La ilusión desde la ilusión
La magia, el arte del engaño, tiene mucho en común con el cine. Ambos se construyen sobre la noción de aquello que podemos ver, pero en ambos casos es igual de valioso aquello que no podemos ver. Tanto la magia como el cine se valen de todos los artilugios necesarios para que el relato sea coherente, evitando que se filtre la posibilidad de la destrucción del verosímil: en el caso del cine de ficción sería un grave problema de guión, mientras que en la magia se pondría en evidencia la naturaleza parcial o total de la falsedad del truco. En Nada es lo que parece ambas artes se encuentran dejando varias sensaciones encontradas pero, también, un relato entretenido que se sostiene en el carisma de sus actuaciones.
Pero, ¿qué es lo que produce esas “sensaciones encontradas”? La cuestión del punto de vista que se corresponde con la magia, precisamente. El director juega un “truco” con el espectador, le da a la trama dos giros bruscos que nos obligan a replantearnos todo lo que vimos previamente. El relato nos pone bajo puntos de vista donde lo que se oculta es, precisamente, todo aquello que nos pueda hacer prever el giro, con lo cual mucho del desarrollo pierde peso cuando se piensa a la película en su conjunto. Esto no sólo hace que, por ejemplo, pierda peso la impecable química que hay entre los ilusionistas de Jesse Eisenberg, Isla Fisher y Woody Harrelson, sino que nos hace cuestionarnos para que el director nos ponga la lupa bajo esos personajes sin que haya un testigo, una excusa para hacerlo. Esto es porque el relato se maneja desde un omnisciente al que el director utiliza conveniente y fragmentariamente para hacer el “gran truco” final, que está lejos de estar presentado con la lucidez que lo haría un Shyamalan en, por ejemplo, El protegido.
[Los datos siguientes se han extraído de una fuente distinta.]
/-- The accepted result of an OPC row, if any (R289). -/
def opcAccepts (s : State) (b : BayId) (l : Nat) (steps : List OpcStep) : Option Nat :=
  let y := bayAt s b
  let target := tableTarget (strategyTable s y.chan.family (cellByte (dom s 0x4400 3) (24 * l)))
  let a := (steps.take 20).map OpcStep.asym
  match opcBracket target a with
  | none => none
  | some n =>
    let r := opcResult (opcBase y l) n target a
    let sp := y.startPower.getD l 0
    let rate := ((steps[r.2]?).map OpcStep.rate).getD 0
    if 75 * sp ≤ 100 * r.1 ∧ 100 * r.1 ≤ 130 * sp ∧ rate ≤ 100 * policyOf s b 4 then some r.1 else none

/-- A refused or rejected OPC raises the bay's calibration-rejected event (R287). -/
def opcEvent (b : BayId) (l : Nat) (s : State) : State :=
  raiseBay b 8 3 [l] s

/-- OPC (R286 to R290): refused on a failed precondition; else one test-band row is used up, and its result accepted or
rejected. No more than four are rejected on a layer of a disc. -/
def execOpc (b : BayId) (layer : Nat) (steps : List OpcStep) (s : State) : Host.Outcome State Fault Refusal :=
  if 24 ≤ layer ∨ bayEnabled s b = false ∨ 4 ≤ (bayAt s b).chan.rejects.getD layer 0 then .next s
  else if opcMayRun s b layer = false then .next (opcEvent b layer s)
  else
    let s1 := modBay b (fun y => { y with chan := { y.chan with testRow := modNth y.chan.testRow layer (· + 1) } }) s
    match opcAccepts s b layer steps with
    | some w =>
      .next (modBay b
        (fun y =>
          let at' := modNth y.chan.opcAt layer fun _ => some s.clock
          { y with
            cway := { y.cway with newHead := y.cway.newHead && !at'.all Option.isSome }
            chan := { y.chan with
              power := modNth y.chan.power layer fun _ => w
              trims := [0, 0, 0, 0]
              opcAt := at'
              opcDue := false
              opcAccepted := satAdd 4294967295 y.chan.opcAccepted 1 } }) s1)
    | none =>
      .next (opcEvent b layer (modBay b
        (fun y => { y with
          chan := { y.chan with
            rejects := modNth y.chan.rejects layer (· + 1)
            opcRejected := satAdd 4294967295 y.chan.opcRejected 1 } }) s1))

/-! ### The read path and the recovery ladder (R300 to R306, R309) -/

/-- Count a frame by its final step: 0 to 4 for steps 1 to 5, 5 unrecovered. -/
def countStep (n : Nat) (c : Chan) : Chan :=
  { c with byStep := modNth c.byStep n (satAdd 18446744073709551615 1) }

/-- A frame read from disc with its corrected bits (3050h.06, .0A). -/
def countFrame (step1 : Bool) (bits : Nat) (c : Chan) : Chan :=
  { c with read := satAdd 18446744073709551615 c.read 1, corrected := if step1 then (bits :: c.corrected).take 65536 else c.corrected }

/-- A bay whose link and timebase let it read. -/
def mayRead (s : State) (b : BayId) : Bool :=
  bayEnabled s b && !(bayAt s b).harbour && (bayAt s b).cway.state == 2 && (bayAt s b).servo.closed 1

/-- The archived disc that stands in a bay, and its set's plan: by its serial in the catalogue. -/
def archivedIn (s : State) (b : BayId) : Option (Plan × Nat) :=
  (s.ebb.archived.find? fun p => p.2.any fun d => d.serial != [] && d.serial == (bayAt s b).serial).bind fun p =>
    (p.2.find? fun d => d.serial == (bayAt s b).serial).map fun d => (cataloguePlan s p.1, d.role)

/-- A decoded frame passes the checks of R200 for the slot it was read from: a system frame by its CRC, a frame of an outer block by what
the plan of the disc places at the position whose frame stands there. A slot that holds no frame, a position whose frame was remapped and a
reserve slot that no remap record names are erasures (R261, R264, R276). A disc that neither a set nor the catalogue knows expects nothing. -/
def readOk (s : State) (b : BayId) (pfa : Nat) (f : List Byte) : Bool :=
  let t := pfaTrackInt pfa
  if f.length ≠ 4128 ∨ slotHolds (pfaLayer pfa) t (pfaSlot pfa) = false then false
  else match areaOf t, positionIn (bayAt s b).chan.tails pfa with
    | .data, some pos | .reserve, some pos =>
      match writingOn s b, archivedIn s b with
      | some (a, d), _ => planFrameOk s a.plan d.role pos f
      | none, some (p, role) => planFrameOk s p role pos f
      | none, none => true
    | .data, none | .reserve, none => false
    | _, _ => systemReadOk f

/-- DISC_FRAME_DECODE (R299 to R302): the frame's ratios go to the decoders; a decode that passes the checks of R200 ends the ladder at
step 1, else step 2 begins with filters trained afresh. -/
def execDiscFrameDecode (b : BayId) (pfa : Nat) (content : List Byte) (bits : Nat) (s : State) :
    Host.Outcome State Fault Refusal :=
  if mayRead s b = false then .next s
  else
    let ok := readOk s b pfa content
    .next (modBay b
      (fun y =>
        let c := countFrame ok bits { y.chan with soft := frameLlrs (pfaTrackInt pfa) (pfaSlot pfa) y.chan.rx }
        { y with
          chan := if ok then { (countStep 0 c) with step2 := 0 }
            else { c with step2 := 1, ladderAt := pfa, rx := c.rx.afresh } }) s)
Pero más allá del engaño final hay mucho más en esta película que giros. La introducción es trepidante y el complemento del carisma de los ilusionistas sobre el escenario nos permite ver cómo un talentoso grupo de actores emula la conducción televisiva durante los shows, gracias a la puesta en escena de Leterrier. Sí, quizá algunos clásicos puedan argüir que la cámara nunca para de moverse, pero lo cierto es que en la película se emula la puesta en escena televisiva, con toda esa espectacularización de paneos desprolijos y zooms medidos. No se puede medir con la misma vara las persecuciones, que pecan por ser confusas, hecho llamativo si se tiene en cuenta que Leterrier dirigió las dos primeras partes de El transportador.
Entretenida pero algo deshonesta, Nada es lo que parece parece explotar algunas buenas ideas que son ejecutadas en el frenesí de la acción, pero cuando tiene que contar parece dispersa y fragmentaria, forzando un giro final que justifique el aura de magia de la película.